451 Group is a New York City-based technology industry research firm. Through its Uptime Institute operating unit, the company provides research for data center operators. In December 2019, 451 Group sold an operating division, 451 Research, to information and analytics company S&P Global.

History
451 Group acquired Uptime Institute in 2009. The company subsequently acquired:

 consumer spending research firm ChangeWave Research in 2011 
 events company Tech Touchstone in 2013 
 mobile communications research firm Yankee Group in 2013
 IT professional community Wisegate in 2017.

The company's 451 Research division was acquired by S&P Global Market Intelligence on December 6, 2019, according to a company press release.

Business

Uptime Institute is the operating division of the 451 Group. It is an American professional services organization best known for its "Tier Standard". and the associated certification of data center compliance with the standard.
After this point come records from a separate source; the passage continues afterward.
/-- The window's bounds, 60.0 and 80.0 V; the return at 60.5 V; the derated class below 64.0 V and until 64.5 V; a surge of 100.0 V for 10 ms (R528, R533 to R535). -/
theorem witness_input_window :
    let o : Mod := { base with pow := { base.pow with swOpen := true } }
    let f : Mod := { base with pow := { base.pow with swOpen := false, inClass := .full } }
    let d : Mod := { base with pow := { base.pow with swOpen := false, inClass := .derated } }
    (run (.inputOutOfWindow 59999) { m := f }).pow.swOpen = true ∧ (run (.inputOutOfWindow 80001) { m := f }).pow.overs = 1 ∧
    run (.inputOutOfWindow 60000) { m := f } = f ∧ run (.inputOutOfWindow 80000) { m := f } = f ∧ run (.inputOutOfWindow 0) { m := o } = o ∧
    (run (.inputReturn 60500 63999 7) { m := o }).pow.recover = true ∧ (run (.inputReturn 80000 64000 7) { m := o }).pow.dips = 1 ∧
    (run (.inputReturn 60499 63999 7) { m := o }).pow.swOpen = true ∧
    (run (.derateChange 63999) { m := f }).pow.derates = 1 ∧ (run (.derateChange 64000) { m := f }).pow.derates = 0 ∧
    (run (.derateChange 64500) { m := d }).pow.inClass = .full ∧ (run (.derateChange 64499) { m := d }).pow.inClass = .derated ∧
    (run (.surge 100000 10000) { m := f }).pow.surges = 1 ∧ (run (.surge 80001 0) { m := f }).pow.surges = 1 := by decide +kernel

/-- The loss procedure with an open and a closed switch (R536, R543). -/
theorem witness_input_lost :
    let o : Mod := { base with pow := { base.pow with swOpen := true } }
    let f : Mod := { base with pow := { base.pow with swOpen := false } }
    (run (.lossProcedure true) { m := o }).pow.state = .off ∧ (run (.lossProcedure true) { m := o }).pow.losses = 1 ∧
    (run (.lossProcedure true) { m := o }).pow.journal.any (fun r => r.kind = 4) = true ∧ run (.lossProcedure true) { m := f } = f ∧
    run (.lossProcedure true) { m := {} } = {} := by decide +kernel

/-- RESET_IN_N: asserted in Running and in Off, held, released (R541). -/
theorem witness_reset_pin :
    let h := fun (d : ModState) => ({ inState d with pow := { state := d, held := true } } : Mod)
    (run .resetInAssert { m := base }).pow.state = .kindling ∧ (run .resetInAssert { m := base }).pow.held = true ∧
    (run .resetInAssert { m := {} }).pow.held = true ∧ run .resetInAssert { m := h .kindling } = h .kindling ∧
    run (.resetInRelease 0 0 0 []) { m := base } = base ∧ (run (.resetInRelease 1 1 0 []) { m := h .off }).pow.held = false ∧
    (run (.resetInRelease 1 1 0 []) { m := h .kindling }).pow.state = .damped ∧ (run (.resetInRelease 33 5 3 []) { m := h .kindling }).pow.slotCode = 33 := by
  decide +kernel

/-- RESET in Damped and Running; a trial boot that has not come up; the collier's watchdog (R500, R501, R542). -/
theorem witness_reset_causes :
    let t : Mod := { inState .kindling with sec := { onTrial := true, trial := true } }
    let go := fun (m : Mod) => run (.reset 5 1 0 0 0 []) { m := cmdM 0x1420 [] 2 m }
    comes 0x1420 [2, 3] true [] (inState .damped) = true ∧ (go (inState .damped)).pow.state = .damped ∧ (go (inState .damped)).kop.sess = [] ∧
    ((go base).cmd 0x1420).status = 0x1101 ∧ run (.bootWatchdog 0 0 0 []) { m := base } = base ∧ (run (.bootWatchdog 0 0 0 []) { m := t }).sec.trial = false ∧
    (run (.bootWatchdog 0 0 0 []) { m := t }).pow.state = .damped ∧ (run (.collierWatchdog 0 0 1 []) { m := base }).pow.state = .fault ∧
    run (.collierWatchdog 0 0 0 []) { m := {} } = {} := by decide +kernel

/-- Starts at 64.0 V and 80.0 V, held, without a bank that verifies, with every hearth column of both dies failing (R529, R540, R562). -/
theorem witness_start_up :
    let up := fun (mv : BitVec 17) (fails : List (Fin 2 × Fin 64 × Fin 65)) (m : Mod) => run (.powerUp mv 1 2 0 fails) { m := m }
    let bare : Mod := { sec := { bank0 := {} } }
    (up 64000 [] {}).pow.state = .damped ∧ (up 80000 [] {}).pow.powerUps = 1 ∧ up 63999 [] {} = {} ∧ up 80001 [] {} = {} ∧ up 64000 [] base = base ∧
    (up 64000 [] { pow := { held := true } }).pow.state = .kindling ∧ bare.bootBank = none ∧ (up 64000 [] bare).tst.recovery = true ∧
    (up 64000 [(0, 0, 1), (0, 0, 2), (1, 0, 1), (1, 0, 2)] {}).pow.state = .fault ∧ ({} : Mod).bootBank = some 0 := by decide +kernel

/-- Draining that ends, in time and not, and a module that does not drain; a rail that fails (R539). -/
theorem witness_draining :
    let d := inState .draining
    let f : Mod := { base with pow := { base.pow with swOpen := false } }
    (run .drainingComplete { m := d }).pow.state = .damped ∧ (run .drainingComplete { m := d }).hbm.selfRef = true ∧
    (run .drainTimeout { m := d }).pow.reason = 0x1127 ∧ run .drainTimeout { m := base } = base ∧ run .drainingComplete { m := base } = base ∧
    (run .railFault { m := f }).pow.state = .fault ∧ run .railFault { m := {} } = {} := by decide +kernel

/-- Fault, entered once (R538). -/
theorem witness_fault :
    (base.enterFault 0x1126).pow.reason = 0x1126 ∧ (base.enterFault 0x1126).pow.faultN = .low ∧
    ((base.enterFault 0x1126).enterFault 0x1127).pow.reason = 0x1126 := by decide +kernel

/-- A snapshot of a running collier, at the last record before 80 % wear, and none (R548 to R550). -/
theorem witness_journal :
    (run (.journalSnapshot [(0, 5, 6)]) { m := base }).pow.journal.map (·.kind) = [1] ∧ run (.journalSnapshot []) { m := {} } = {} := by decide +kernel

/-! ### Test and service -/

/-- A module whose scan chain is open, in a debug state. -/
def scanM (state : Nat := 1) : Mod := { inState .damped with sec := { state := state, owner := [4] }, tst := { scan := some 5 } }

/-- TRST_N, IDCODE, and each instruction with scan open, closed and in Off (R556 to R560). -/
theorem witness_test_port :
    let go := fun (c : Instr) (m : Mod) => (run c { m := m }).tst
    (scanM).scanOn = true ∧ (base).scanOn = false ∧ (go (.extest 3 9) scanM).ir = 0 ∧ (go (.extest 3 (1 <<< 132)) scanM).bsr = 1 <<< 132 ∧ (go (.extest 3 9) scanM).bsr = 0 ∧
    (go (.samplePreload 3 9) scanM).takes = false ∧ (go .highz scanM).takes = true ∧ (go .highz base).takes = false ∧ (go .idcode base).cap = 0x14800DCB ∧
    run .idcode { m := {} } = {} ∧ (go .trst scanM).ir = 1 := by decide +kernel

/-- HIGHZ, EXTEST with the FAULT_N cell on and off, and the functional drive (R559). -/
theorem witness_pin_drive :
    let m := fun (ir : BitVec 8) (takes : Bool) (b : BitVec 147) => ({ inState .fault with tst := { ir := ir, takes := takes, bsr := b } } : Mod)
    let f : Mod := base.enterFault 0x1126
    f.faultPin = .low ∧ (base).faultPin = .z ∧ (m 6 true 0).faultPin = .z ∧ (m 0 true (1 <<< 132)).faultPin = .low ∧
    (m 0 true (3 <<< 131)).faultPin ≠ .low ∧ (m 0 true (3 <<< 136)).ppsPin = .high ∧ (m 0 true (1 <<< 136)).ppsPin = .z := by decide +kernel

/-- The debug instructions in the states locked, owner-debug and service; a stopped die; HBM below 768 GB and beyond (R558). -/
theorem witness_debug :
    let go := fun (c : Instr) (m : Mod) => run c { m := m }
    let lock := scanM 0
    (scanM).debugOn = true ∧ lock.debugOn = false ∧ ((go (.hdbgHalt 7) scanM).hearth 7).halted = true ∧ ((go (.hdbgHalt 7) lock).hearth 7).halted = false ∧
    (go (.hdbgHbm 70 (some 1)) scanM).hbm.mem = [(64, 1)] ∧ (go (.hdbgHbm 768000000000 (some 1)) scanM).hbm.mem = [] ∧
    (go (.hdbgHbm 767999999999 none) scanM).tst.ir = 0x22 ∧ (go (.hdbgRing 0 false 0) { scanM with dieN := { run := .stopped } }).tst.ir = 0x21 ∧
    (go (.hdbgRing 0 false 0) { scanM with dieN := { run := .stopped } }).tst.aborted = true ∧ (go (.collierDbg 4) (scanM 2)) = (scanM 2).asBypass ∧
    (go (.collierDbg 3) scanM).tst.dbgCore = none ∧ (go (.collierDbg 3) (scanM 2)).tst.dbgCore = some 3 := by decide +kernel

/-- HDBG_HBM of a stopped die; a spare column's word, its status word, and a spare in use (R63, R259, R261). -/
theorem witness_spare_ring :
    let go := fun (c : Instr) (m : Mod) => run c { m := m }
    let at' := fun (i k : Nat) => 4096 + 2 ^ 15 + 2 ^ 16 * i + 2 ^ 30 * k
    let w := base.spareWrite (at' 3 0) 9
    let u : Mod := { base with dieS := { f := 9 } }
    let st : Mod := { base with dieS := { spares := [(0, { ce := 7 })] } }
    (go (.hdbgHbm 70 (some 1)) { scanM with dieN := { run := .stopped } }).hbm.mem = [] ∧ spareStop (at' 3 0) = true ∧ spareStop (at' 0 1) = true ∧
    spareStop 4096 = false ∧ (base.die 1).f = 64 ∧ (w.spareRead (at' 3 0) 5).1 = 9 ∧ (w.spareRead (at' 4 0) 5).1 = 0 ∧
    (w.spareRead (at' 3 1) 5).1 = 0 ∧ ((base.spareWrite (at' 3 1) 4).spareRead (at' 3 1) 5).1 = 4 ∧
    slice (st.spareRead (at' 0 1) 5).1 15 8 = 7 ∧ (tGet {} ((st.spareRead (at' 0 1) 5).2.die 1).spares 0).ce = 0 ∧
    u.spareRead (at' 3 0) 5 = (5, u) ∧ u.spareWrite (at' 3 0) 5 = u ∧
    (go (.hdbgRing (BitVec.ofNat 32 (at' 3 0)) true 9) scanM).dieS.words.length = 1 ∧
    (go (.hdbgRing (BitVec.ofNat 32 (at' 3 0)) false 0) { scanM with dieS := w.dieS }).tst.ring = 9 := by decide +kernel

/-- SCAN_OPEN in Damped, with a cord, in Running; SCAN_CLOSE (R557). -/
theorem witness_scan :
    let d := inState .damped
    comes 0x1421 [3] true [] d 3 = true ∧ stOf (.scanOpen 5 1) 0x1421 [] d 3 = 0 ∧ stOf (.scanOpen 5 1) 0x1421 [] (withCord d (cordOf 0 [])) 3 = 0x1202 ∧
    stOf (.scanOpen 5 1) 0x1421 [] base 3 = 0x1201 ∧ comes 0x1422 [3] true [] d 3 = true ∧ stOf (.scanClose 5 1) 0x1422 [] d 3 = 0 ∧
    (run (.scanClose 5 1) { m := cmdM 0x1422 [] 3 scanM }).tst.scan = none := by decide +kernel

/-- SELFTEST_RUN of dies 2 and 3, with a cord, in Running; its end with no failure and with a held die, idle (R562). -/
theorem witness_self_test :
    let d := inState .damped
    let r : Mod := { d with tst := { running := some 0 }, kop := { cmds := [(0x1423, { busy := true })] }, hbm := { mem := [(0, 1)] } }
    let t := run (.selftestDone [(0, 3, 5)]) { m := r }
    comes 0x1423 [3] true [2] d 3 = true ∧ (run (.selftestRun 5 1) { m := cmdM 0x1423 [2] 3 d }).tst.running = some 2 ∧ stOf (.selftestRun 5 1) 0x1423 [3] d 3 = 0xF05 ∧
    stOf (.selftestRun 5 1) 0x1423 [2] (withCord d (cordOf 0 [])) 3 = 0x1202 ∧ stOf (.selftestRun 5 1) 0x1423 [0] base 3 = 0x1201 ∧
    t.tst.running = none ∧ t.tst.failN = 1 ∧ t.dieN.f = 5 ∧ t.hbm.mem = [(0, 1)] ∧ (t.cmd 0x1423).busy = false ∧
    run (.selftestDone []) { m := base } = base := by decide +kernel

/-- Failures: none, in the spare, in one column with the spare used, in two columns (R562). -/
theorem witness_self_test_outcome :
    let u : Mod := { base with dieN := { f := 9 } }
    (((base.die 0).failing []).map Prod.snd).eraseDups = [] ∧ (((base.die 0).failing [(3, 64), (4, 64)]).map Prod.snd).eraseDups = [64] ∧
    ((base.selfTest 0 false [(3, 64)]).die 0).sound = false ∧ (((u.die 0).failing [(3, 5)]).map Prod.snd).eraseDups = [5] ∧
    ((u.selfTest 0 false [(3, 5)]).die 0).held = true ∧ 1 < (((base.die 1).failing [(3, 5), (3, 6)]).map Prod.snd).eraseDups.length ∧
    ((base.selfTest 1 false [(3, 5), (3, 6)]).die 1).held = true ∧ ((base.selfTest 1 false [(3, 5)]).die 1).f = 5 := by decide +kernel

/-- LANE_TEST of ports 7 and 8, for 0, 1, 3,600 and 3,601 s, of an enabled port, in Draining; its end (R566). -/
theorem witness_lane_test :
    let d : Mod := { inState .damped with eth := { ports := [(7, { en := false })] } }
    let a := fun (q pat n : Nat) => beBytes 1 q ++ beBytes 1 pat ++ beBytes 2 n
    let st := fun (q pat n : Nat) (m : Mod) => stOf (.laneTest 5 1) 0x1424 (a q pat n) m 3
    let e := fun (pend : Bool) => ({ d with eth := { ports := [(7, { en := false, pend := pend, testing := true })] }, tst := { lane := some (7, 1, 9) } } : Mod)
    comes 0x1424 [3] true (a 7 1 3600) d 3 = true ∧ (run (.laneTest 5 1) { m := cmdM 0x1424 (a 7 1 3600) 3 d }).tst.lane = some (7, 1, 3600) ∧
    (run (.laneTest 5 1) { m := cmdM 0x1424 (a 7 0 1) 3 d }).tst.lane = some (7, 0, 1) ∧ st 8 1 9 d = 0xF05 ∧ st 7 2 9 d = 0x16 ∧ st 7 1 0 d = 0x16 ∧
    st 7 1 3601 d = 0x16 ∧ st 7 1 9 { d with pow := { d.pow with state := .draining } } = 0x1201 ∧ st 6 1 9 d = 0x1205 ∧
    ((run (.laneTestDone []) { m := e true }).port 7).run = .starting ∧ ((run (.laneTestDone []) { m := e false }).port 7).en = false ∧
    (run (.laneTestDone []) { m := e false }).tst.lane = none ∧ run (.laneTestDone []) { m := base } = base := by decide +kernel

/-- 1,023 and 1,024 ticks after the last test; a spare in use, a die that is stopped (R563). -/
theorem witness_spare_test :
    let m := fun (n : Nat) => ({ base with tst := { sinceT := n, rowN := 63 }, dieS := { f := 3 } } : Mod)
    run (.spareOnlineTest true true) { m := m 1023 } = m 1023 ∧ (run (.spareOnlineTest true true) { m := m 1024 }).tst.rowN = 0 ∧
    (run (.spareOnlineTest true true) { m := m 1024 }).dieN.sound = false ∧ (run (.spareOnlineTest true true) { m := m 1024 }).dieS = { f := 3 } := by
  decide +kernel

/-- FW_LOAD and FW_COMMIT with no bank that verifies, with a pair that verifies and one that does not, and in Running (R565). -/
theorem witness_recovery :
    let m := fun (ws : List Word) => ({ inState .kindling with tst := { recovery := true }, sec := { bank0 := { words := ws } }, pow := { state := .kindling } } : Mod)
    let l := pairOf 1 2 0
    let ws := bytesWords (l.length / 4) l
    let go := fun (ws : List Word) => run (.fwCommit true 1 1 0 []) { m := m ws }
    fwBad (wsBytes ws) true 0 = none ∧ (go ws).pow.state = .damped ∧ (go ws).sec.active = 0 ∧ fwBad [] true 0 ≠ none ∧ (go []).pow.state = .kindling ∧
    (go []).tst.recovery = true ∧ (run (.fwLoad [7]) { m := m [] }).sec.bank0.words = [7] ∧ (run (.fwLoad [7]) { m := base }).tst.ir = 0xFF := by
  decide +kernel

/-- A stopped hearth's word at the greatest of each count; columns beside a retired one (R62, R63). -/
theorem witness_hearth_words :
    let m : Mod := { base { hearths := [(0, { stopped := true, cause := 31, ce := 255, passes := 255 })] } with dieN := { f := 5 } }
    slice (m.hearthWord 0) 1 0 = 3 ∧ slice (m.hearthWord 0) 7 3 = 31 ∧ slice (m.hearthWord 0) 15 8 = 255 ∧ m.physWord 0 0 6 = m.hearthWord 5 ∧
    m.physWord 0 0 4 = m.hearthWord 4 ∧ (m.die 0).f = 5 ∧ slice (m.physWord 0 0 5) 1 0 = 3 ∧ m.physWord 1 0 64 = 0 := by decide +kernel

/-! ### Bytes and the whole machine -/

/-- Messages whose fields stand at the last value that fits. -/
theorem witness_messages :
    let p : Pdu := { op := 15, session := 2 ^ 32 - 1, seq := 2 ^ 32 - 1, index := 65535, sub := 255, count := 255, elem := 2 ^ 32 - 1, len := 2, value := [1, 2] }
    (Pdu.ofBytes (p.bytes ++ [9, 9])) = p ∧ ExMsg.ofBytes (({} : ExMsg).bytes) = {} ∧ ClMsg.ofBytes (({} : ClMsg).bytes) = {} ∧
    tokRecs 1 (tokRec 5#32 (List.replicate 16 7#32)) = [(5#32, List.replicate 16 7#32)] := by decide +kernel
Founded in 1987 by Kenneth G. Brill, the Uptime Institute was founded as an industry proponent to help owners and operators quantify and qualify their ability to provide a predictable level of performance from data centers, regardless of the status of external factors, such as power utilities.

451 Research
451 Research was formerly part of 451 Group.  Until being acquired by S&P Global in December 2019, it was an information technology industry analyst firm, headquartered in New York with offices in London, Boston, Washington DC, and San Francisco.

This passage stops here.